- _EXERCISE DESCRIPTION_
Only the lines that hold "tagOf" should be in the answer, each copied from the data below.

=== EXERCISE INPUTS ===

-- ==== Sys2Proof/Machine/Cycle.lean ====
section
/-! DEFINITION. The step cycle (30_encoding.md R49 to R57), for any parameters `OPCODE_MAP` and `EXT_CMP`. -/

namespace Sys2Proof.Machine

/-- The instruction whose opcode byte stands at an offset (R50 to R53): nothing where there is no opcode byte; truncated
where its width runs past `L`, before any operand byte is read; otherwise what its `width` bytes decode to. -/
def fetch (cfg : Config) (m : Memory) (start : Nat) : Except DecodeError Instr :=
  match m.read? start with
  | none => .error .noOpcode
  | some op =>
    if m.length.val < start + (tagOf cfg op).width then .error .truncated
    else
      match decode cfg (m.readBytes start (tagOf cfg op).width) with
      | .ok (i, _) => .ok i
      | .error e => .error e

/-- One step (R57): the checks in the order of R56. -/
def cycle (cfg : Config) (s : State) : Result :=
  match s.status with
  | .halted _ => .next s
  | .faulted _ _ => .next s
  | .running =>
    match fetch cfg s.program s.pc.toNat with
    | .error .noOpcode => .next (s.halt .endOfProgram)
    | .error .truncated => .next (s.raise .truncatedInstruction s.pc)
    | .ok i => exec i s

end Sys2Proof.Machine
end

===
=== EXERCISE INPUTS ===

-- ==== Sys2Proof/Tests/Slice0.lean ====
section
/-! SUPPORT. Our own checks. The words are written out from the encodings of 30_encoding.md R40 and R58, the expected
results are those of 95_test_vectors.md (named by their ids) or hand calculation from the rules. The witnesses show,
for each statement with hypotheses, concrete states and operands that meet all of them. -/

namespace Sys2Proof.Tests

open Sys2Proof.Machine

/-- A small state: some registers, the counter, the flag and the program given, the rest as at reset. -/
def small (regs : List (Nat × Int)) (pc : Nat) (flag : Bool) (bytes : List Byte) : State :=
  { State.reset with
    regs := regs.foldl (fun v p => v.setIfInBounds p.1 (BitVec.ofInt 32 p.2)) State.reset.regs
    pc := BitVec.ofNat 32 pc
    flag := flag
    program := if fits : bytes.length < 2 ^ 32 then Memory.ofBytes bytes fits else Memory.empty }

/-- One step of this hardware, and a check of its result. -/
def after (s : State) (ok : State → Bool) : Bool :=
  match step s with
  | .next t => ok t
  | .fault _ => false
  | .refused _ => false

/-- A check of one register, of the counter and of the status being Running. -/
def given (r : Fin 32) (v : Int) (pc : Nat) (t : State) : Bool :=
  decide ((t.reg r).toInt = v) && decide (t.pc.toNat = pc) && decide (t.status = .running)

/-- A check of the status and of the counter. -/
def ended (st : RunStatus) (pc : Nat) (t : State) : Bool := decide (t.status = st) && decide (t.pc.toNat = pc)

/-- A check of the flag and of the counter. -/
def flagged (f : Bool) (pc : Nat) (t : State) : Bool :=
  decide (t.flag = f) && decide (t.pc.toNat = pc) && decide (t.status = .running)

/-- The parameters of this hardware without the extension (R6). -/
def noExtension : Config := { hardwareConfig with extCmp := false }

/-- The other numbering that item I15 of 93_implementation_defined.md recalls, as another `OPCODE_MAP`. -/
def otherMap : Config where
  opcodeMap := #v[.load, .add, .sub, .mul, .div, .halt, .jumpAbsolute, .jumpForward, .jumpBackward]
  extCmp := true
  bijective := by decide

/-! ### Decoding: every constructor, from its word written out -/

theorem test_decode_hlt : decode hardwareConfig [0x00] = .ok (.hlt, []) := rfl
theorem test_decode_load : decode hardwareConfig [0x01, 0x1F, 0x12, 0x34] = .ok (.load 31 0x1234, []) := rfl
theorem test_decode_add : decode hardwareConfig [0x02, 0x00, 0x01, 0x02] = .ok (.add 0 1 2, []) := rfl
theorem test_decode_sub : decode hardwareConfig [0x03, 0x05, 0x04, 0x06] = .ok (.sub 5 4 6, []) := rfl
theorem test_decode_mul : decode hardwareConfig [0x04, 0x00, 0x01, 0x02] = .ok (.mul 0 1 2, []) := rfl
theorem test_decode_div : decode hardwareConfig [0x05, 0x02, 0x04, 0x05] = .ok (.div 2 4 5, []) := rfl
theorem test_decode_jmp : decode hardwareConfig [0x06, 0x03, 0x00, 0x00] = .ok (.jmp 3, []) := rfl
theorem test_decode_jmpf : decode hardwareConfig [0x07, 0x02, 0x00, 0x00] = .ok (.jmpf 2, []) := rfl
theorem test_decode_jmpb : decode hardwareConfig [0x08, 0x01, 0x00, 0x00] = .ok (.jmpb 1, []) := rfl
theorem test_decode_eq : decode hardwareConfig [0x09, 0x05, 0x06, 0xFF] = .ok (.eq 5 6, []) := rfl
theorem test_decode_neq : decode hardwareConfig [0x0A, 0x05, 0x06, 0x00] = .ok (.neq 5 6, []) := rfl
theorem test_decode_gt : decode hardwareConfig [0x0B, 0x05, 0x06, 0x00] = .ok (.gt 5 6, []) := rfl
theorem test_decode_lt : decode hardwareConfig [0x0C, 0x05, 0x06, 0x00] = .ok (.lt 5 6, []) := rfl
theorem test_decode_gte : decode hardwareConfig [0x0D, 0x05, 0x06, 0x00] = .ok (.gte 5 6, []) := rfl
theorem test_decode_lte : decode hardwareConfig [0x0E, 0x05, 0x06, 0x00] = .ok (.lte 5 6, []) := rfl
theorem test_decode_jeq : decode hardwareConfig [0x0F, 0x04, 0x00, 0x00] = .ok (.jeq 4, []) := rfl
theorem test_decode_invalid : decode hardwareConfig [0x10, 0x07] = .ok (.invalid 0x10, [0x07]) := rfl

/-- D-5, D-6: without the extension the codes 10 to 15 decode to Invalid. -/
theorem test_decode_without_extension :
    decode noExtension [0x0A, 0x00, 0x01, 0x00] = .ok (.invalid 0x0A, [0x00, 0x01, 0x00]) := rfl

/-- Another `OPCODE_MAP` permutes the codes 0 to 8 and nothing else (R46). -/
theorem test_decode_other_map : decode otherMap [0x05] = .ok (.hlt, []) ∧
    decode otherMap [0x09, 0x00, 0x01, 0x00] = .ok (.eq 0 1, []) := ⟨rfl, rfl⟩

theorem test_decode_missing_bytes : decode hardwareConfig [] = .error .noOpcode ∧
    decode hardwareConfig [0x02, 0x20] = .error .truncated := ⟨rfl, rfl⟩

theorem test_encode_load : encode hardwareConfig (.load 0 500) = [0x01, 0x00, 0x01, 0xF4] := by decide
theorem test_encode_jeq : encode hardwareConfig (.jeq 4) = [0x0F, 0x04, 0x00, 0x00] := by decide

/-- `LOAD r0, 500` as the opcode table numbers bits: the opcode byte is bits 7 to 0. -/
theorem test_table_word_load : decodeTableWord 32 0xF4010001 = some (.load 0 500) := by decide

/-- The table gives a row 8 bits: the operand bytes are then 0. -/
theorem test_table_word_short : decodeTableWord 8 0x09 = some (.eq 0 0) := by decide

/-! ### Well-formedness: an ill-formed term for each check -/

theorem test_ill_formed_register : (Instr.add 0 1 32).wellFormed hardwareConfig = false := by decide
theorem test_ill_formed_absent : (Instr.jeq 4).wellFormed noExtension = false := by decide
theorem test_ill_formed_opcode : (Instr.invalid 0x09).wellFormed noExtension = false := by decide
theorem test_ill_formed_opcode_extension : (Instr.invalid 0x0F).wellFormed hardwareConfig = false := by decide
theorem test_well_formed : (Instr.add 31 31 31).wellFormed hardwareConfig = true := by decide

===

- _EXERCISE OUTPUT_
    if m.length.val < start + (tagOf cfg op).width then .error .truncated
      match decode cfg (m.readBytes start (tagOf cfg op).width) with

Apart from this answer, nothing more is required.